-- ==== Sys2Proof/Certificates/Slice0/Obligations.lean ====
section
/-! DEFINITION. The statements about the block that the provers are asked to prove, family by family of its commands. -/

open Sys2Proof Sys2Proof.Machine

/-! ### The block as a whole -/

/-- A step with a command at the front of the queue is that command's effect on the state with the rest of the queue. -/
def Obligations.StepTakesFrontCommand : Prop :=
  ∀ (c : Instr) (s : State), step { s with pending := c :: s.pending } = exec c s

/-- A step on an empty queue is one clock (the model's choice, log entry 1). While SYS runs, the SYS clock count advances, and the
device timestamp advances by 10 at every SYSCLK period, of which a SYS clock takes 6, 8 or 12 sixtieths by the operating point
(01_architecture R14), and wraps from 2^64 - 6 to 0 (19_events_counters R465). While SYS does not run, neither count moves, and the step is
one tick of the always-on clock, but under a power-on reset that may end. -/
def Obligations.IdleStepIsOneClock : Prop :=
  ∀ s : State, s.pending = [] → s.clocks.stamp % 10 = 0 → s.clocks.stamp < 2 ^ 64 →
    ∃ t, step s = .next t ∧ t.pending = [] ∧
      (s.sysRuns = false → t.clocks =
        { s.clocks with aon := if s.power.held = true ∧ s.mayRelease = true then s.clocks.aon else s.clocks.aon + 1 }) ∧
      (s.sysRuns = true →
        let p := s.clocks.phase + clockShare s.power.point
        t.clocks.sys = s.clocks.sys + 1 ∧ t.clocks.phase = p % 60 ∧
        t.clocks.stamp = if p < 60 then s.clocks.stamp else if s.clocks.stamp = 2 ^ 64 - 6 then 0 else s.clocks.stamp + 10)

/-- Every command whose operands do not contradict each other is taken, in every state: no command is refused and none ends in a
fault. A boundary-scan update that names a cell twice, or a cell beyond the 720, is the one ill-formed command and ends in the fault
of that name (log entry 4). -/
def Obligations.EveryCommandIsTaken : Prop :=
  ∀ (c : Instr) (s : State),
    (c.wf = true → ∃ t, exec c s = .next t) ∧
    (c.wf = false → exec c s = .fault (.illFormed "BOUNDARY_SCAN_UPDATE_DR"))

/-- No command changes the queue of waiting commands. -/
def Obligations.CommandsKeepTheQueue : Prop :=
  ∀ (c : Instr) (s t : State), exec c s = .next t → t.pending = s.pending

/-- Every step, from any state, keeps the four memories in their canonical form. -/
def Obligations.StepKeepsMemoriesCanonical : Prop :=
  ∀ s t : State, MemoriesCanonical s → step s = .next t → MemoriesCanonical t

/-- Every step, from any state, keeps the device timestamp a 64-bit multiple of 10 (19_events_counters R465) and the passed share of
a SYSCLK period less than a whole one. -/
def Obligations.StepKeepsClocksSound : Prop :=
  ∀ s t : State, ClocksSound s → step s = .next t → ClocksSound t

/-- Every step, from any state, keeps the fault log within its 64 entries (18_self_test_faults R454) and the Foreman's event queue
within its 32 raises (19_events_counters R464). -/
def Obligations.StepKeepsLogsBounded : Prop :=
  ∀ s t : State, LogsBounded s → step s = .next t → LogsBounded t

/-- No step clears a bit of the one-time-programmable memory, whatever the command and whatever the state (15_configuration R361,
17_pins R433). -/
def Obligations.StepKeepsProgrammedBits : Prop :=
  ∀ s t : State, step s = .next t → OtpKept s t

/-- The device held at power-on reset: every register reads its reset value, every cavern is isolated with cause LOAD alone
(01_architecture R31, R32) and unpowered, the mode is POWER-UP (16_power R378), the timestamp is 0 (19_events_counters R465), no
mailbox is in use, nothing is loaded, no command waits; and the state is sound. -/
def Obligations.ResetState : Prop :=
  (∀ k i, State.reset.reg k i = k.reset) ∧
  (∀ c, (State.reset.cav c).isolated = true ∧ (State.reset.cav c).load = true ∧ (State.reset.cav c).freeze = false ∧
    (State.reset.cav c).bist = false ∧ (State.reset.cav c).partialLoad = false ∧ (State.reset.cav c).power = false ∧
    (State.reset.cav c).powered = false) ∧
  State.reset.power.mode = .powerUp ∧ State.reset.clocks.stamp = 0 ∧
  (∀ m, (State.reset.mboxAt m).busy = false ∧ (State.reset.mboxAt m).done = false) ∧
  State.reset.conf.load = none ∧ State.reset.pending = [] ∧
  MemoriesCanonical State.reset ∧ ClocksSound State.reset ∧ LogsBounded State.reset

/-! ### Host accesses to registers -/

/-- REGISTER_WRITE of a register without write rules of its own, reached on any port: each field acts as its access code states
(00_scope R5). RW bits take the value written, unless a port that comes later in the order of one clock has written the register in this
clock (20_register_map R476); W1C bits written 1 clear, unless hardware has set them in this clock (R476); RO, RC and reserved bits stay,
and the bits of reserved events ignore the write (19_events_counters R470). A write that sets a reserved bit also sets `GSTAT.ACC_RSV` and
leaves its address in `GSTAT_ADDR` (20_register_map R474). A write of `EVT_PEND` takes the merges of the raises that it meets out of
`EVT_MERGED` (19_events_counters R466). Nothing else changes. -/
def Obligations.RegisterWriteActsByAccessCodes : Prop :=
  ∀ (p : HostPort) (addr val : Word) (k : RegKind) (i : Nat) (s : State),
    regAt (addr.toNat / 4 * 4) = some (k, i) → s.reach (addr.toNat / 4 * 4) = .open →
    k ∉ [RegKind.mbxPost, .mbxDone, .loadPct, .pwrCtrl, .pwrSys, .pwrVccf, .pwrVccfQ, .pwrPadrel, .speedGaugeCtrl, .speedGauge,
      .aonPadpol, .cfgCtrl, .cfgStream, .stCtrl, .lnPmaCtrl, .lnEq, .lnPatCtrl, .lnMargin, .lnLinkCtrl, .sumpQcmd, .hchCtrl, .crHold0,
      .crHold1, .crHold2, .crHold3, .patrolCtrl, .patrolCfg] →
    let taken := val &&& k.writable i
    ∃ t, exec (.registerWrite p addr val) s = .next t ∧
      ((k = .gstat → val &&& ~~~ k.writable i = 0) → ∀ b, (t.reg k i).getLsbD b =
        if (k.mask .rw).getLsbD b then
          (if s.outranked (writerRank p) (k.addr i) then (s.reg k i &&& k.writable i).getLsbD b else taken.getLsbD b)
        else if (k.mask .w1c).getLsbD b then (s.reg k i).getLsbD b && !(taken.getLsbD b && !(s.freshBits k i).getLsbD b)
        else (s.reg k i).getLsbD b) ∧
      (k = .evtPend → (t.reg .evtMerged 0).toNat ≤ (s.reg .evtMerged 0).toNat ∧
        (s.fresh.merged = [] → t.reg .evtMerged 0 = s.reg .evtMerged 0)) ∧
      (∀ a d, a ≠ k.addr i → ¬ (k = .evtPend ∧ a = RegKind.evtMerged.addr 0) →
        val &&& ~~~ k.writable i = 0 ∨ (a ≠ RegKind.gstat.addr 0 ∧ a ≠ RegKind.gstatAddr.addr 0) →
        tabGet d t.regs a = tabGet d s.regs a) ∧
      (val &&& ~~~ k.writable i ≠ 0 →
        (k ≠ .gstat → t.reg .gstat 0 = s.reg .gstat 0 ||| 2) ∧ (t.reg .gstat 0).getLsbD 1 = true ∧
        (s.outranked (writerRank p) (RegKind.gstatAddr.addr 0) = false → t.reg .gstatAddr 0 = word (k.addr i))) ∧
      besideRegs t = besideRegs s

/-- REGISTER_WRITE of the settings that refuse values: `PWR_CTRL.QDWELL` keeps its value where the code written is above 9
(16_power R410), `ST_CTRL` where it is not 1 to 8 (18_self_test_faults R457), a bank's `AON_PADPOL` field where it is 0b11
(16_power R387). Every other field of the write is taken, where no port that comes later in the order of one clock has written the register
in this clock; such a one's value stands (20_register_map R476). -/
def Obligations.RegisterWriteKeepsRefusedSettings : Prop :=
  ∀ (p : HostPort) (written : Word) (s : State), s.sysRuns = true →
    let later := fun (k : RegKind) => s.outranked (writerRank p) (k.addr 0)
    (∃ t, exec (.registerWrite p (word (RegKind.pwrCtrl.addr 0)) written) s = .next t ∧
      let val := if later .pwrCtrl then s.reg .pwrCtrl 0 else written
      t.field .pwrCtrl 0 8 1 = bitsOf 8 1 val.toNat ∧
      t.field .pwrCtrl 0 16 4 = (if bitsOf 16 4 val.toNat ≤ 9 then bitsOf 16 4 val.toNat else s.field .pwrCtrl 0 16 4) ∧
      besideRegs t = besideRegs s) ∧
    (∃ t, exec (.registerWrite p (word (RegKind.stCtrl.addr 0)) written) s = .next t ∧
      let val := if later .stCtrl then s.reg .stCtrl 0 else written
      t.field .stCtrl 0 0 4 =
        (if 1 ≤ bitsOf 0 4 val.toNat ∧ bitsOf 0 4 val.toNat ≤ 8 then bitsOf 0 4 val.toNat else s.field .stCtrl 0 0 4) ∧
      besideRegs t = besideRegs s) ∧
    (∃ t, exec (.registerWrite p (word (RegKind.aonPadpol.addr 0)) written) s = .next t ∧
      let val := if later .aonPadpol then s.reg .aonPadpol 0 else written
      (∀ b, b < 12 → t.field .aonPadpol 0 (2 * b) 2 =
        (if bitsOf (2 * b) 2 val.toNat = 3 then s.field .aonPadpol 0 (2 * b) 2 else bitsOf (2 * b) 2 val.toNat)) ∧
      besideRegs t = besideRegs s)

/-- RC_READ of any register that is reached and has no read effect of its own: the port is given the register's value, and the
register's RC fields, and no other bits, clear (00_scope R5). A register with an RC field gives its stored value; what a counter has
advanced by in this clock is neither given nor lost, but kept for the next read (20_register_map R476). The debounced state of a bench's
HPD pin is given with the level at the pin, which is the board's (12_lane_link R307). A post on the port that has found no mailbox is
refused first (14_foreman R331). Nothing else changes. -/
def Obligations.ReadReturnsAndClears : Prop :=
  ∀ (p : HostPort) (addr : Word) (k : RegKind) (i : Nat) (s0 : State),
    regAt (addr.toNat / 4 * 4) = some (k, i) → s0.reach (addr.toNat / 4 * 4) = .open →
    k ∉ [RegKind.tsLo, .lnPrbsBitsLo, .lnPrbsErrLo, .sumpQstat] →
    let s := refusePosts (fun q => decide (q = p)) s0
    ∃ t, exec (.rcRead p addr) s0 = .next t ∧
      (k ≠ .lbHpd → (t.portBank p).hostRead = s.shown p k i) ∧
      (k = .lbHpd → (t.portBank p).hostRead &&& ~~~ 2 = s.reg k i &&& 1) ∧
      (k.mask .rc ≠ 0 → s.freshCount k i = 0 → (t.portBank p).hostRead = s.reg k i ∧ t.reg k i = s.reg k i &&& ~~~ k.mask .rc) ∧
      (k.mask .rc = 0xFFFFFFFF → s.freshCount k i ≤ (s.reg k i).toNat →
        ((t.portBank p).hostRead).toNat + s.freshCount k i = (s.reg k i).toNat ∧ (t.reg k i).toNat = s.freshCount k i) ∧
      (k.mask .rc = 0 → t.reg k i = s.reg k i) ∧
      (∀ a d, a ≠ k.addr i → tabGet d t.regs a = tabGet d s.regs a) ∧
      (∀ q, q ≠ p → t.portBank q = s.portBank q) ∧
      t.portBank p = { s.portBank p with hostRead := (t.portBank p).hostRead } ∧
      { t with regs := s.regs, ports := s.ports, freeCtr := s.freeCtr } = s ∧ (k ≠ .lbHpd → t.freeCtr = s.freeCtr)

==================================================

**PROBLEM TO SOLVE:**
Each line from the top of the records down to the one with "one tick of" must be retyped exactly; include both ends and nothing else.

**PROBLEM SOLUTION:**
-- ==== Sys2Proof/Certificates/Slice0/Obligations.lean ====
section
/-! DEFINITION. The statements about the block that the provers are asked to prove, family by family of its commands. -/

open Sys2Proof Sys2Proof.Machine

/-! ### The block as a whole -/

/-- A step with a command at the front of the queue is that command's effect on the state with the rest of the queue. -/
def Obligations.StepTakesFrontCommand : Prop :=
  ∀ (c : Instr) (s : State), step { s with pending := c :: s.pending } = exec c s

/-- A step on an empty queue is one clock (the model's choice, log entry 1). While SYS runs, the SYS clock count advances, and the
device timestamp advances by 10 at every SYSCLK period, of which a SYS clock takes 6, 8 or 12 sixtieths by the operating point
(01_architecture R14), and wraps from 2^64 - 6 to 0 (19_events_counters R465). While SYS does not run, neither count moves, and the step is
one tick of the always-on clock, but under a power-on reset that may end. -/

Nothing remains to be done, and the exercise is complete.